## Activity:
If a line in the entries below includes "hnone", pick it out and copy it.

++++ Records supplied ++++

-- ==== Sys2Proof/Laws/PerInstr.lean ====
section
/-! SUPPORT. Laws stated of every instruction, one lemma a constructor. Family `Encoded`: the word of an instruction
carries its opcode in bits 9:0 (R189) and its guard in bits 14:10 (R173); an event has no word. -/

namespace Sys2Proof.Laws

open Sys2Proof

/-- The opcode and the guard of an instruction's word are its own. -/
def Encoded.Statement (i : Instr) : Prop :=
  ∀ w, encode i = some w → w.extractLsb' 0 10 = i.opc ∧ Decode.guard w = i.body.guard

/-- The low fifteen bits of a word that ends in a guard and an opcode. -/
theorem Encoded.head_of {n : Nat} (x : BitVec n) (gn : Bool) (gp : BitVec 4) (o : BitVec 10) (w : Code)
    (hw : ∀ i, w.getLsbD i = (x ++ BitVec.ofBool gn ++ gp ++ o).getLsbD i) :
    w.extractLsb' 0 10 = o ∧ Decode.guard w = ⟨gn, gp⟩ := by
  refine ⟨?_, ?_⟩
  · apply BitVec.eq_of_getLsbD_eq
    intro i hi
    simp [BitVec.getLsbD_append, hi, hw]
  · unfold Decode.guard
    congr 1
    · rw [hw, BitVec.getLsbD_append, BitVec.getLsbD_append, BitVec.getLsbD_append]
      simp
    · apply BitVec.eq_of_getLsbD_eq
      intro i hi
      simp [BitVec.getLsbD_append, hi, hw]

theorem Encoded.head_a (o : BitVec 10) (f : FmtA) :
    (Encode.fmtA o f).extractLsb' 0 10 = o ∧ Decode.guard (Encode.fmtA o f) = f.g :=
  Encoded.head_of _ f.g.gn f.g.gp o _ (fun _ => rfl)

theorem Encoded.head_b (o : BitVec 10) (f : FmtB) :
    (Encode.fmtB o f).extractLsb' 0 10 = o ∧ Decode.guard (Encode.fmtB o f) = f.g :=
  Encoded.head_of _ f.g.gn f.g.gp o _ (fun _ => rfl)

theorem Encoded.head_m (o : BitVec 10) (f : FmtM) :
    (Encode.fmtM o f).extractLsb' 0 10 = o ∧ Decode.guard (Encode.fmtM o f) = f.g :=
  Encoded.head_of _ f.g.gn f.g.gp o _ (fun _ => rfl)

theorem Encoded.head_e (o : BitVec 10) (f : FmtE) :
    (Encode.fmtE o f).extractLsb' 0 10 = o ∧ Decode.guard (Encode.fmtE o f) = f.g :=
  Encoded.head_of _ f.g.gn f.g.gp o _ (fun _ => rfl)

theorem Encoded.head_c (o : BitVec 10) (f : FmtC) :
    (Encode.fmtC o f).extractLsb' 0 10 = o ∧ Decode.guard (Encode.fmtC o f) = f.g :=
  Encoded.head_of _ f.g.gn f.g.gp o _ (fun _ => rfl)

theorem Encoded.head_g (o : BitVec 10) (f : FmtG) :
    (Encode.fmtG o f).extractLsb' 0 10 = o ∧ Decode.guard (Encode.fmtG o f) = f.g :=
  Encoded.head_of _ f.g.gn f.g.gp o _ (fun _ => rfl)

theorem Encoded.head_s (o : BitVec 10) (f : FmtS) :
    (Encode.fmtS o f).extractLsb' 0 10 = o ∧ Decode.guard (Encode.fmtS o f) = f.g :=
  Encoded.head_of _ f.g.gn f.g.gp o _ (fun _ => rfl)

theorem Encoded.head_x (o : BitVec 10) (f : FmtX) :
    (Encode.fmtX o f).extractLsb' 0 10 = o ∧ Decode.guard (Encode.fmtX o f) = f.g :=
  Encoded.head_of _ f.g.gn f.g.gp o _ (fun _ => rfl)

++++
++++ Records supplied ++++

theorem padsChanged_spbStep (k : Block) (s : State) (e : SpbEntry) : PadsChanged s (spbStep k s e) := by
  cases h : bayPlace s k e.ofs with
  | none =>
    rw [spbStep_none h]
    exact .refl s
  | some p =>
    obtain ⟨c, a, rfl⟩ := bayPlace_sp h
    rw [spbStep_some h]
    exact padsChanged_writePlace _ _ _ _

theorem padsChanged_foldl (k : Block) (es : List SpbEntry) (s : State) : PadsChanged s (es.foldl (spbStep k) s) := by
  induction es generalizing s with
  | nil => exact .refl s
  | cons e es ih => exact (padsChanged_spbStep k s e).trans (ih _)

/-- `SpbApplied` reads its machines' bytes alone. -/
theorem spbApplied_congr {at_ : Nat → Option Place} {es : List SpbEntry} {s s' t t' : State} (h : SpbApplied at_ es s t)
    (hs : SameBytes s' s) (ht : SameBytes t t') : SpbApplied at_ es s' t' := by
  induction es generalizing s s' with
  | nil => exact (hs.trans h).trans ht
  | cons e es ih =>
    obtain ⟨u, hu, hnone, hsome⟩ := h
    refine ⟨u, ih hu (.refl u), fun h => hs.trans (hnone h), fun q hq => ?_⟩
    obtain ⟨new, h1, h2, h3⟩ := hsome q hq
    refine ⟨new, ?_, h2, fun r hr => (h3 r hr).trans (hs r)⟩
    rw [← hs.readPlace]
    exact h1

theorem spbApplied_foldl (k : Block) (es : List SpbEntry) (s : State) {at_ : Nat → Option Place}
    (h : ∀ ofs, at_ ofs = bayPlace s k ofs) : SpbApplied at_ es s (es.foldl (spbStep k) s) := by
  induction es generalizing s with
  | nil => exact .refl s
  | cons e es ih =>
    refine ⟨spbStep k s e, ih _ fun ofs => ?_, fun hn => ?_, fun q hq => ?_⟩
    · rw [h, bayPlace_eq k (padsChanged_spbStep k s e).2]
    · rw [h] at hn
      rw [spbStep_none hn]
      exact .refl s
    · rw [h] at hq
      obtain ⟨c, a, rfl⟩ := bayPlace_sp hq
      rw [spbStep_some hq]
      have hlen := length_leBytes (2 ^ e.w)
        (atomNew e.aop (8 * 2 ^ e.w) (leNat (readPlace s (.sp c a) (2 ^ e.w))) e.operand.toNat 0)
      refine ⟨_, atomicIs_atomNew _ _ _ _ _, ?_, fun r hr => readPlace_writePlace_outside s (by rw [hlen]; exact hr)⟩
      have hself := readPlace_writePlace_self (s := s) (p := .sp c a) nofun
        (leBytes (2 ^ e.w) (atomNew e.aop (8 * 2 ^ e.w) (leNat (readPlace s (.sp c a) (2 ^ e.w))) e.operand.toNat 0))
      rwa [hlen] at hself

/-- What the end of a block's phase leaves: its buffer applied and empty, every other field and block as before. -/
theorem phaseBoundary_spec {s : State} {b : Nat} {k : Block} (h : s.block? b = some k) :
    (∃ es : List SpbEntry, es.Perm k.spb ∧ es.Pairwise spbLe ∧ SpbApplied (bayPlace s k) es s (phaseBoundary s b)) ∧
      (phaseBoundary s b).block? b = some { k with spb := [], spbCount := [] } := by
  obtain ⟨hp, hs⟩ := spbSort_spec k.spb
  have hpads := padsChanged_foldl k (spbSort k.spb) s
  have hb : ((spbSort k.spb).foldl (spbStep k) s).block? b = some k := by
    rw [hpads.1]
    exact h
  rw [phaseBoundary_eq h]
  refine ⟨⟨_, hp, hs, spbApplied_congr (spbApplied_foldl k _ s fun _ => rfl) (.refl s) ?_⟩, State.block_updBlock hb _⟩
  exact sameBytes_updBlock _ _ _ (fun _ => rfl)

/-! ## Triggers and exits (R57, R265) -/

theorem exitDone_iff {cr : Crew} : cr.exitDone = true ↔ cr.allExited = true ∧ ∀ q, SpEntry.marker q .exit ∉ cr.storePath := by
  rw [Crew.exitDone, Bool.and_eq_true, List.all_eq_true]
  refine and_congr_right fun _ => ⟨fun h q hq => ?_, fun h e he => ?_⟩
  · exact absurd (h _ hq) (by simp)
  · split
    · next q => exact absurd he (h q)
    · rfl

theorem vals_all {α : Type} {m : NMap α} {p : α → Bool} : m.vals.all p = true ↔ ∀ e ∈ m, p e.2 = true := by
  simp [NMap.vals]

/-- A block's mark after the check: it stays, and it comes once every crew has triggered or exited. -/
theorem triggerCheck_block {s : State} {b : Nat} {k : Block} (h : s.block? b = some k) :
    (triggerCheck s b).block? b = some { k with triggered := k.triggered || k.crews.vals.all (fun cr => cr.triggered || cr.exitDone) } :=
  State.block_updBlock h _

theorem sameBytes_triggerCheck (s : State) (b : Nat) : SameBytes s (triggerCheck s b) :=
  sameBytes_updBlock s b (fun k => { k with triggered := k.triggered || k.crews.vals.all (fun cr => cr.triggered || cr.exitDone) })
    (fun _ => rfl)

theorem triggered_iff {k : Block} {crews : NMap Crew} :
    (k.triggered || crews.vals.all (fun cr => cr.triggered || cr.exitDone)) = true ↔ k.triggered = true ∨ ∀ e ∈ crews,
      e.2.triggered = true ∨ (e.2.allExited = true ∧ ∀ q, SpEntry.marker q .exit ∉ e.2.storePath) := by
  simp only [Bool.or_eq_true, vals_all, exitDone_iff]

++++

## Completed exercise:
    obtain ⟨u, hu, hnone, hsome⟩ := h
    refine ⟨u, ih hu (.refl u), fun h => hs.trans (hnone h), fun q hq => ?_⟩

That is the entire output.